Suppose I have a contour, defined by a polynomial equation, e.g. y = A*x^1/2 + B*x + C*x^2 + D*x^3 + E*x^4. What I'd like to do is sample it at x values where the distances between points on the contour are the same distance.

What's a good approach?

It's pretty easy to take the derivative of the equation to get the instantaneous slope at any point. And I can do a fine sampling and sum distances between points for approximate length of the surface.

Suggestions for the best way to approach this problem?

Thanks in advance.

L.

Q. When you pat a dog on its head he will wag his tail. What will a goose do?
A. Paul Lynde: "Make him bark?"

Alan Hahn:
This is thinking out loud.

let ds=sqrt(dy^2+dx^2)--->where ds is an infinitesimal of s, the path length.

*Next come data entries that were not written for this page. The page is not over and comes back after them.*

-- ==== Sys2Proof/Laws/View.lean ====
section
/-! SUPPORT. The laws of the telegram view: what `completed` and `view_ok` say about a packet's indexes (R18, R143),
and what each accessor answers. -/

namespace Sys2Proof

open Sys2Proof.Machine

theorem Packet.completed_iff {P : Packet} :
    P.completed = true ↔ P.hdr.sync = Config.sync ∧ P.hdr.crcOk = true ∧ P.hdr.paySize ≤ 300 ∧
      P.pay.length = P.hdr.paySize ∧ payCrcOk P.pay = true := by
  simp only [Packet.completed, Header.valid, Header.oversize, Packet.sized, Bool.and_eq_true, beq_iff_eq,
    Bool.not_eq_true', decide_eq_false_iff_not, Nat.not_lt, and_assoc]
  exact Iff.rfl

/-- A completed packet has exactly `dl + ol + 1` payload bytes, at most 300. -/
theorem Packet.pay_length {P : Packet} (h : P.completed = true) :
    P.pay.length = P.dl + P.ol + 1 ∧ P.dl + P.ol + 1 ≤ 300 := by
  obtain ⟨-, -, hs, hl, -⟩ := Packet.completed_iff.1 h
  simp only [Header.paySize, Packet.dl, Packet.ol] at *
  omega

theorem Packet.viewOk_iff {P : Packet} : P.viewOk = true ↔ P.isRadio = true ∧ 6 + P.v ≤ P.dl := by
  simp only [Packet.viewOk, Bool.and_eq_true, decide_eq_true_eq, and_assoc]
  exact and_congr_right fun _ => by omega

theorem vldShift_le (r : Byte) : vldShift r ≤ 1 := by
  unfold vldShift
  split <;> omega

theorem Packet.v_le (P : Packet) : P.v ≤ 1 := by
  unfold Packet.v
  cases P.pay.head? with
  | none => simp
  | some b => simpa using vldShift_le b

/-- Under `view_ok` the user-data length is not clamped. -/
theorem Packet.userDataLength_of_viewOk {P : Packet} (h : P.viewOk = true) :
    P.userDataLength + 6 + P.v = P.dl := by
  have := (Packet.viewOk_iff.1 h).2
  simp only [Packet.userDataLength]
  omega

/-- Under `view_ok` the status byte follows the sender. -/
theorem Packet.statusOffset_of_viewOk {P : Packet} (h : P.viewOk = true) :
    P.statusOffset = (5 + P.userDataLength : Nat) := by
  have := Packet.userDataLength_of_viewOk h
  simp only [Packet.statusOffset]
  omega

theorem Packet.byteAt_natCast (P : Packet) (i : Nat) :
    P.byteAt (i : Int) = match P.pay[i]? with
      | some b => .ok b
      | none => .error (.refuse (.indexOutsidePayload i)) := by
  rw [Packet.byteAt, if_neg (by omega), Int.toNat_natCast]
  all_goals cases P.pay[i]? <;> rfl

/-- A byte inside the payload is read. -/
theorem Packet.byteAt_of_lt {P : Packet} {i : Nat} (h : i < P.pay.length) : P.byteAt (i : Int) = .ok P.pay[i] := by
  simp [Packet.byteAt_natCast, h]

/-- An index outside the payload is refused (93 U4). -/
theorem Packet.byteAt_of_not {P : Packet} {i : Int} (h : i < 0 ∨ P.pay.length ≤ i) :
    P.byteAt i = .error (.refuse (.indexOutsidePayload i)) := by
  unfold Packet.byteAt
  by_cases hn : i < 0
  · simp [hn]
  · rw [if_neg hn, List.getElem?_eq_none (by omega)]

/-- Reading a payload byte never faults. -/
theorem Packet.byteAt_faultless (P : Packet) (i : Int) : Run.Faultless (P.byteAt i) := by
  unfold Packet.byteAt
  split
  · exact Run.faultless_refuse _
  · split
    · exact Run.faultless_ok _
    · exact Run.faultless_refuse _

theorem Packet.addrAt_of_lt {P : Packet} {i : Nat} (h : i + 3 < P.pay.length) :
    P.addrAt i = .ok (be32 P.pay[i] P.pay[i + 1] P.pay[i + 2] P.pay[i + 3]) := by
  simp only [Packet.addrAt, Packet.byteAt_of_lt (P := P) (i := i) (by omega),
    Packet.byteAt_of_lt (P := P) (i := i + 1) (by omega), Packet.byteAt_of_lt (P := P) (i := i + 2) (by omega),
    Packet.byteAt_of_lt (P := P) (i := i + 3) h, Run.bind_ok]

theorem Packet.addrAt_faultless (P : Packet) (i : Nat) : Run.Faultless (P.addrAt i) :=
  .bind (P.byteAt_faultless _) fun _ _ => .bind (P.byteAt_faultless _) fun _ _ =>
    .bind (P.byteAt_faultless _) fun _ _ => .bind (P.byteAt_faultless _) fun _ _ => Run.faultless_ok _

/-! The accessors on a completed packet. -/

theorem Packet.radio_of {P : Packet} (h : P.isRadio = true) : P.radio = .ok () := by
  simp [Packet.radio, h]

theorem Packet.withOptData_of {P : Packet} (h : P.isRadio = true) (ho : P.optValid = true) :
    P.withOptData = .ok () := by
  simp [Packet.withOptData, Packet.radio_of h, ho]

theorem Packet.optValid_iff {P : Packet} : P.optValid = true ↔ 7 ≤ P.ol := by
  simp only [Packet.optValid, decide_eq_true_eq]
  exact Iff.rfl

/-- The indexes an accessor of a packet with `view_ok` uses lie inside the data part. -/
theorem Packet.viewOk_bounds {P : Packet} (hc : P.completed = true) (h : P.viewOk = true) :
    5 + P.userDataLength < P.dl ∧ P.dl < P.pay.length := by
  have := Packet.userDataLength_of_viewOk h
  have := (Packet.pay_length hc).1
  omega

theorem Packet.rorg_of_viewOk {P : Packet} (hc : P.completed = true) (h : P.viewOk = true) :
    P.rorg = .ok (P.pay[0]'(by have := Packet.viewOk_bounds hc h; omega)) := by
  have hb := Packet.viewOk_bounds hc h
  have h0 := Packet.byteAt_of_lt (P := P) (i := 0) (by omega)
  rw [Packet.rorg, Packet.radio_of (Packet.viewOk_iff.1 h).1, Run.bind_ok, show (0 : Int) = ((0 : Nat) : Int) from rfl,
    h0, Run.bind_ok, if_pos (by omega)]

theorem Packet.status_of_viewOk {P : Packet} (hc : P.completed = true) (h : P.viewOk = true) :
    P.status = .ok (P.pay[5 + P.userDataLength]'(by have := Packet.viewOk_bounds hc h; omega)) := by
  have hb := Packet.viewOk_bounds hc h
  rw [Packet.status, Packet.radio_of (Packet.viewOk_iff.1 h).1, Run.bind_ok, Packet.statusOffset_of_viewOk h,
    Packet.byteAt_of_lt (P := P) (i := 5 + P.userDataLength) (by omega), Run.bind_ok, if_pos h]

theorem Packet.userData_of_viewOk {P : Packet} (hc : P.completed = true) (h : P.viewOk = true) :
    P.userData = .ok ((P.pay.drop 1).take P.userDataLength) := by
  have hb := Packet.viewOk_bounds hc h
  simp [Packet.userData, Packet.radio_of (Packet.viewOk_iff.1 h).1, show 1 + P.userDataLength ≤ P.pay.length by omega]

theorem Packet.senderAt_of_viewOk {P : Packet} (hc : P.completed = true) (h : P.viewOk = true) :
    ∃ a, P.addrAt (1 + P.userDataLength) = .ok a := by
  have hb := Packet.viewOk_bounds hc h
  exact ⟨_, Packet.addrAt_of_lt (by omega)⟩

theorem Packet.sender_of_viewOk {P : Packet} {a : Addr} (h : P.viewOk = true)
    (ha : P.addrAt (1 + P.userDataLength) = .ok a) : P.sender = .ok a := by
  simp [Packet.sender, Packet.radio_of (Packet.viewOk_iff.1 h).1, ha, h]

theorem Packet.subtelegramCount_of {P : Packet} (hc : P.completed = true) (h : P.isRadio = true) (ho : 7 ≤ P.ol) :
    P.subtelegramCount = .ok (P.pay[P.dl]'(by have := Packet.pay_length hc; omega)) := by
  have hl := Packet.pay_length hc
  simp [Packet.subtelegramCount, Packet.withOptData_of h (Packet.optValid_iff.2 ho),
    Packet.byteAt_of_lt (P := P) (i := P.dl) (by omega)]

theorem Packet.destination_of {P : Packet} (hc : P.completed = true) (h : P.isRadio = true) (ho : 7 ≤ P.ol) :
    P.destination = .ok (be32 (P.pay[P.dl + 1]'(by have := Packet.pay_length hc; omega))
      (P.pay[P.dl + 2]'(by have := Packet.pay_length hc; omega))
      (P.pay[P.dl + 3]'(by have := Packet.pay_length hc; omega))
      (P.pay[P.dl + 4]'(by have := Packet.pay_length hc; omega))) := by
  have hl := Packet.pay_length hc
  simp [Packet.destination, Packet.withOptData_of h (Packet.optValid_iff.2 ho),
    Packet.addrAt_of_lt (P := P) (i := P.dl + 1) (by omega)]

theorem Packet.signalDbm_of {P : Packet} (hc : P.completed = true) (h : P.isRadio = true) (ho : 7 ≤ P.ol) :
    P.signalDbm = .ok (dbmOf (P.pay[P.dl + 5]'(by have := Packet.pay_length hc; omega))) := by
  have hl := Packet.pay_length hc
  simp only [Packet.signalDbm, Packet.withOptData_of h (Packet.optValid_iff.2 ho), Run.bind_ok,
    Packet.byteAt_of_lt (P := P) (i := P.dl + 5) (by omega)]

theorem Packet.securityLevel_of {P : Packet} (hc : P.completed = true) (h : P.isRadio = true) (ho : 7 ≤ P.ol) :
    P.securityLevel = .ok (P.pay[P.dl + 6]'(by have := Packet.pay_length hc; omega)) := by
  have hl := Packet.pay_length hc
  simp only [Packet.securityLevel, Packet.withOptData_of h (Packet.optValid_iff.2 ho), Run.bind_ok,
    Packet.byteAt_of_lt (P := P) (i := P.dl + 6) (by omega)]

/-! The accessors on any packet: none faults, so each answers or refuses, the same from every state (R144). -/

theorem Packet.radio_faultless (P : Packet) : Run.Faultless P.radio := by
  unfold Packet.radio
  split
  · exact Run.faultless_ok _
  · exact Run.faultless_refuse _

theorem Packet.withOptData_faultless (P : Packet) : Run.Faultless P.withOptData := by
  refine .bind P.radio_faultless fun _ _ => ?_
  split
  · exact Run.faultless_ok _
  · exact Run.faultless_refuse _

theorem Packet.rorg_faultless (P : Packet) : Run.Faultless P.rorg :=
  .bind P.radio_faultless fun _ _ => .bind (P.byteAt_faultless _) fun _ _ => Run.faultless_ok _

theorem Packet.status_faultless (P : Packet) : Run.Faultless P.status :=
  .bind P.radio_faultless fun _ _ => .bind (P.byteAt_faultless _) fun _ _ => Run.faultless_ok _

theorem Packet.userData_faultless (P : Packet) : Run.Faultless P.userData := by
  refine .bind P.radio_faultless fun _ _ => ?_
  split
  · exact Run.faultless_ok _
  · exact Run.faultless_refuse _

theorem Packet.sender_faultless (P : Packet) : Run.Faultless P.sender :=
  .bind P.radio_faultless fun _ _ => .bind (P.addrAt_faultless _) fun _ _ => Run.faultless_ok _

theorem Packet.subtelegramCount_faultless (P : Packet) : Run.Faultless P.subtelegramCount :=
  .bind P.withOptData_faultless fun _ _ => P.byteAt_faultless _

theorem Packet.destination_faultless (P : Packet) : Run.Faultless P.destination :=
  .bind P.withOptData_faultless fun _ _ => P.addrAt_faultless _

theorem Packet.signalDbm_faultless (P : Packet) : Run.Faultless P.signalDbm :=
  .bind P.withOptData_faultless fun _ _ => .bind (P.byteAt_faultless _) fun _ _ => Run.faultless_ok _

theorem Packet.securityLevel_faultless (P : Packet) : Run.Faultless P.securityLevel :=
  .bind P.withOptData_faultless fun _ _ => P.byteAt_faultless _

end Sys2Proof
end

dy = (1/2A/sqrt(x)+B+2Cx+3Dx^2+4Ex^3)dx, (just the derivative of y(x) ---I don't vouch for mistakes!)

so ds =sqrt{(1/2A/sqrt(x)+B+2Cx+3Dx^2+4Ex^3)^2 +1} dx

s=integral of ds from x=0 to end, then if you want N points total, delta_s=s/N (+- 1 point, always get that wrong).

So now numerically integrate step by step (delta_s) from s=0 to s=end.

Not sure if there is an easier way or not.

Piece of cake!

Larry Cunningham:
Wow, Alan what service! Thanks kindly.

Below are plots of the representative NACA00nn curve I was dealing with, and its slope.

The only thing I see is that the integration involves a lot of tiny steps of x, it's a bit iterative, which is what
I was trying to avoid. However, I have this very fast computer with dual Xeon quad CPUs, so it's not a real problem.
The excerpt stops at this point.